Here is my point, whatever you can do inside the netlify function, do it inside our CI and precompute the content and save it as a file on S3. This approach won't work in general, but for our case, it's enough.

This is very much similar to a static site generator vs a dynamic web server, as you know that static site is far more scalable than dynamic ones.

For the steps below, the CI can just do it to produce a lastest.json file contains everything needed:

Query a versions.json file for the versions of a resource/model Determine the last submitted staged version from that data Then query the details.json from that

I don't see the advantage here to do it dynamically, if you an foresee the queries (and I believe we can), we can always compute it, we can produce all the files needed by the status, we can even build html/js/files and store inside the model status folder, so one can just visit that s3 link.

Authentication is out of discussion here, it's a public model status, the model is meant for public, so we don't need to do access control.
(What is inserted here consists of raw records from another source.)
/-- The destination range of a multicast waybill lies in a coach's allocation (R85). -/
def mcastFits (f : WbForm) (c : Coach) : Bool :=
  let d1 := ((f.n1 - 1 : Nat) : Int) * sextNat f.ds1 32
  let d2 := ((f.n2 - 1 : Nat) : Int) * sextNat f.ds2 32
  decide (0 ≤ (f.dst : Int) + min 0 d1 + min 0 d2)
    && decide ((f.dst : Int) + max 0 d1 + max 0 d2 + f.n0 * f.de ≤ ((1024 * (c.alloc f.dstsp).2 : Nat) : Int))

/-- The cores that a multicast entry names, with the coach that takes the bytes on each; none for a core that fails (R84, R85). -/
def mcastCores (s : State) (w : Waybill) (f : WbForm) : List (Nat × Option Coach) :=
  match s.mcasts.find? (fun m => m.isl = w.isl && m.ctx = w.ctx && m.entry = f.mct) with
  | none => []
  | some m => ((List.range 128).filter (fun n => m.cores.getLsbD n)).map (fun n =>
      (n, if m.valid then (mcastCoach s w n).filter (fun c => mcastFits f c) else none))

/-- The coaches that take a multicast's bytes, by core: those fixed when its first element moved, so that a core gets all of the bytes or none (R85). -/
def mcastTargets (s : State) (w : Waybill) (f : WbForm) : List (Nat × Option Nat) :=
  w.targets.getD ((mcastCores s w f).map (fun c => (c.1, c.2.map (fun d => d.uid))))

/-- A named core receives nothing, or no entry may be named (R85). -/
def mcastFails (s : State) (w : Waybill) (f : WbForm) : Bool :=
  match s.mcasts.find? (fun m => m.isl = w.isl && m.ctx = w.ctx && m.entry = f.mct) with
  | none => true
  | some m => !m.valid || (mcastTargets s w f).any (fun c => c.2.isNone)

/-- A multicast whose targets are fixed (R85). -/
def fixTargets (s : State) (w : Waybill) (f : WbForm) : State :=
  match s.waybill? w.uid with
  | none => s
  | some v => s.setWaybill { v with targets := some (mcastTargets s w f) }

/-- An element delivered once into each named core (R85). -/
def mcastWrite (w : Waybill) (f : WbForm) (k : Nat) (bs : List Byte) (s : State) : State :=
  (mcastTargets s w f).foldl (fun s c => match c.2.bind (fun u => s.coaches.find? (fun d => d.answers u)) with
    | none => s
    | some x => storePut (storeUsed s w.isl w.ctx bs.length) w.isl c.1 f.dstsp (cellsFrom (1024 * (x.alloc f.dstsp).1 + (dstAt f k).toNat) bs)) s

/-- The elements of a waybill from k on that have neither landed nor been sent. -/
def restFrom (w : Waybill) (f : WbForm) (k : Nat) : List Nat :=
  ((List.range f.count).drop k).filter (fun j => !w.landed.contains j && !w.sent.contains j)

/-- Elements read and converted one after another while a frame has room for them: those that were read, and what stopped the reading (R172). -/
def gatherElems (w : Waybill) (f : WbForm) (s : State) (room : Nat) : List Nat → State × List (Nat × List Byte) × Option Probe
  | [] => (s, [], none)
  | k :: ks =>
    if room < f.de then (s, [], none)
    else
      let r := wbSource w f k s
      match r.2.1 with
      | some p => (r.1, [], some p)
      | none =>
        let q := gatherElems w f r.1 (room - f.de) ks
        (q.1, (k, wbConvert f r.2.2) :: q.2.1, q.2.2)

/-- A frame of some elements of a waybill leaves, and the next element is owed. -/
def sendElems (s : State) (w : Waybill) (f : WbForm) (ks : List Nat) (bs : List Byte) : State :=
  let q := s.take
  let w1 := { w with sent := ks ++ w.sent }
  let s1 := q.2.setWaybill w1
  let s2 := sendFrame s1 (wbFrame s1 w f q.1 ks bs)
  match nextElem w1 f with
  | none => s2
  | some n => s2.oweOnce (.waybillElementLand w.uid n)

/-- Element k of a waybill moves: it lands, or a frame leaves with it and those after it, or the waybill stops. An element that a stride places
at an address that is not aligned to its size moves byte by byte like any other (R79, R118; DESIGN CHOICE, log 40). -/
def moveElem (s : State) (w : Waybill) (k : Nat) : State :=
  let f := parseWb w.raw
  if f.srcsp = 5 then
    sendElems s w f ((restFrom w f k).take (framePayload / (f.sizes.map (fun z => z.1)).getD 1)) []
  else if f.dstsp = 5 then
    match gatherElems w f s framePayload (restFrom w f k) with
    | (s1, [], some p) => wbStop s1 w f.srcsp p
    | (s1, xs, _) => sendElems s1 w f (xs.map (fun x => x.1)) (xs.flatMap (fun x => x.2))
  else
    let r := wbSource w f k s
    match r.2.1 with
    | some p => wbStop r.1 w f.srcsp p
    | none =>
      let bs := wbConvert f r.2.2
      if f.kind = 4 then
        let s1 := elemLanded (mcastWrite w f k bs (fixTargets r.1 w f)) w.uid k
        if w.landed.length + 1 = f.count ∧ mcastFails (fixTargets r.1 w f) w f then wbFault s1 w.uid causeMcast (BitVec.ofNat 64 f.dst) f.dstsp else s1
      else
        let x := wbWrite w f r.1 (dstAt f k) bs
        match x.2 with
        | some p => wbStop x.1 w f.dstsp p
        | none => elemLanded x.1 w.uid k

/-- A waybill moves: it has its heat, no fault and no page that it waits for, and is not abandoned. -/
def Waybill.moves (w : Waybill) : Bool := (!w.needHeat || w.heatHeld) && w.fault.isNone && !w.paused && w.pushedTo ≠ 2 ^ 32

/-- A waybill waits while its core is saved, one with a typed-store end while its coach is swapped out, and a multicast while one of its targets is (R85,
R115, R389). -/
def wbOut (s : State) (w : Waybill) : Bool :=
  s.images.any (fun i => i.isl = w.isl && i.core = w.core && i.ctx = w.ctx && i.kind = 2) ||
  (parseWb w.raw).typed && ((wbCoach s w).map (fun c => c.swapped)).getD false || s.coaches.any (fun c => c.swapped && w.feeds c)

/-- WAYBILL_ELEMENT_LAND: an element of a copy, fill or multicast waybill that has not moved yet. Elements move in any order. -/
def execWaybillElementLand (s : State) : Result :=
  goOn (match s.ev with
    | .waybillElementLand u k =>
      (match s.waybill? u with
      | none => s
      | some w =>
        let f := parseWb w.raw
        if w.moves && !wbOut s w && !f.isStream && decide (k < f.count) && !w.landed.contains k && !w.sent.contains k then moveElem s w k else s)
    | _ => s)

/-- The local end of a GET's element: the reply's bytes land (R169). -/
def getLand (s : State) (w : Waybill) (k : Nat) (bs : List Byte) : State :=
  let f := parseWb w.raw
  let x := wbWrite w f s (dstAt f k) (wbConvert f bs)
  match x.2 with
  | some p => wbStop (x.1.setWaybill { w with sent := w.sent.filter (fun y => y ≠ k) })
      { w with sent := w.sent.filter (fun y => y ≠ k) } f.dstsp p
  | none => elemLanded x.1 w.uid k

/-! ### Completion (R122, WAYBILL_COMPLETE) -/

/-- A waybill is done: abandoned, every element landed, or a stream whose last block is consumed and that no save image
holds. -/
def wbDone (s : State) (w : Waybill) : Bool :=
  let f := parseWb w.raw
  w.pushedTo = 2 ^ 32
    || (if f.isStream then
        (!w.needHeat || w.heatHeld) && w.fault.isNone && !s.streams.any (fun x => x.wb = w.uid) && !s.images.any (fun i => i.streams.any (fun x => x.wb = w.uid))
      else w.moves && decide (w.landed.length = f.count))

/-- A waybill leaves: its heat or its request goes back, a coach that waited for it alone frees its room, and its timeline is looked at. -/
def finishWaybill (s : State) (w : Waybill) : State :=
  let s0 := leaveFrames s w
  let s1 := { s0 with waybills := s0.waybills.filter (fun v => v.uid ≠ w.uid) }
  let s2 := if w.heatHeld then heatReturn s1 w.isl 1 else if w.needHeat then heatCancel s1 w.isl 1 w.uid else s1
  let s3 := (s2.coaches.filter (fun c => (c.isFor w || w.feeds c) && !c.swapped && !coachLives s2 c)).foldl freeCoach s2
  carterTimeline s3 w.isl w.ctx w.core w.tl

def execWaybillComplete (s : State) : Result :=
  goOn (match s.ev with
    | .waybillComplete u =>
      (match s.waybill? u with
      | none => s
      | some w => if wbDone s w then finishWaybill s w else s)
    | _ => s)

/-! ### Operand streams (R121, STREAM_BLOCK_PUSH) -/

/-- A stream by its waybill. -/
def State.stream? (s : State) (u : Nat) : Option Stream := s.streams.find? (fun x => x.wb = u)

/-- A stream written. -/
def State.setStream (s : State) (x : Stream) : State := { s with streams := s.streams.map (fun y => if y.wb = x.wb then x else y) }

/-- The 32 elements of a block in the bytes of one row: INT4 the low nibble first (R121). -/
def rowElems (sfmt : Nat) (bs : List Byte) : List Word32 :=
  let n := leNat bs
  let w := 4 * streamHalves sfmt
  (List.range 32).map (fun i => BitVec.ofNat 32 (n / 2 ^ (w * i) % 2 ^ w))

/-- The rows of block b read from the source, one after another. -/
def readRows (w : Waybill) (f : WbForm) (b : Nat) : Nat → Nat → State → State × Option Probe × List Word32
  | 0, _, s => (s, none, [])
  | n + 1, j, s =>
    let len := 16 * streamHalves f.sfmt
    let r := wbRead w f.srcsp s ((f.src : Int) + j * sextNat f.ss1 32 + b * len) len
    match r.2.1 with
    | some p => (r.1, some p, [])
    | none =>
      let q := readRows w f b n (j + 1) r.1
      (q.1, q.2.1, rowElems f.sfmt r.2.2 ++ q.2.2)

/-- The scales of block b, where they ride in the stream. -/
def readScales (w : Waybill) (f : WbForm) (b : Nat) (s : State) : State × Option Probe × List Word32 :=
  if f.scl = 0 then (s, none, [])
  else
    let r := wbRead w f.srcsp s (f.dst + 4 * (b * f.smn)) (4 * f.smn)
    (r.1, r.2.1, (List.range f.smn).map (fun j => BitVec.ofNat 32 (leNat ((r.2.2.drop (4 * j)).take 4))))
The only access control part before file upload is done by hypha server, you can implement the hypha login logic and access control part, plus interaction with s3 inside netlify again, but what for? Why not contribute code to a hypha service instead to fix potential issues?

jmetz commented 4 months ago

That's a good point and a good idea for the "status querying" - I agree we should implement it at the upload stage.

For the second point that I mentioned (access control), I'm not sure I understand what you're suggesting? Is it that the review process should happen with Hypha as the "middle-man" to do the access control, and have Hypha then write into other S3s? I guess my confusion here might be because we're using two S3's (and Hypha connected to the first one - imjoy.io at the moment; we don't touch Hypha on EBI at the moment, just the S3)

As an offshoot discussion though, Netlify and Github are both private companies offering free services (with limits); perhaps Github would face more public outcry if they suddenly went fully-paid or made other drastic changes, but it's by no means safe from such changes, especially small changes that could have big impacts on us (reduction in free ci time etc). From that perspective we really should be using GitLab or Gitea or some other similar service, that offers similar limited free services as Github, but also open-source self-hostable options... supabase would be something similar for the "serverless functions" side of things (as well as a lot more) - they also have a free tier, paid, and self hosting.

FynnBe commented 4 months ago

great discussion! here my two cents "for the interested reader": I believe changing from GH to another deployment solution can be done quite easily at this point (logic mostly in python scripts, not in the gh wfs). We should keep an eye on keeping it that way! the current pytests showcase how the lifecycle of resources is controlled by the backoffice python package, rather than gh workflows.

Re precomputed requests: at this point I wouldn't precompute something that needs two requests just yet. sounds a bit like premature optimization. Maybe it turns out that no status page should just show 'latest', but rather we want to show an overview of all versions.. so we'd rather need an 'all versions' aggregate. I'm happy to add any such additional files if that makes front end development easier. To keep our DB clean we can also put those behind another prefix and change along with the UI.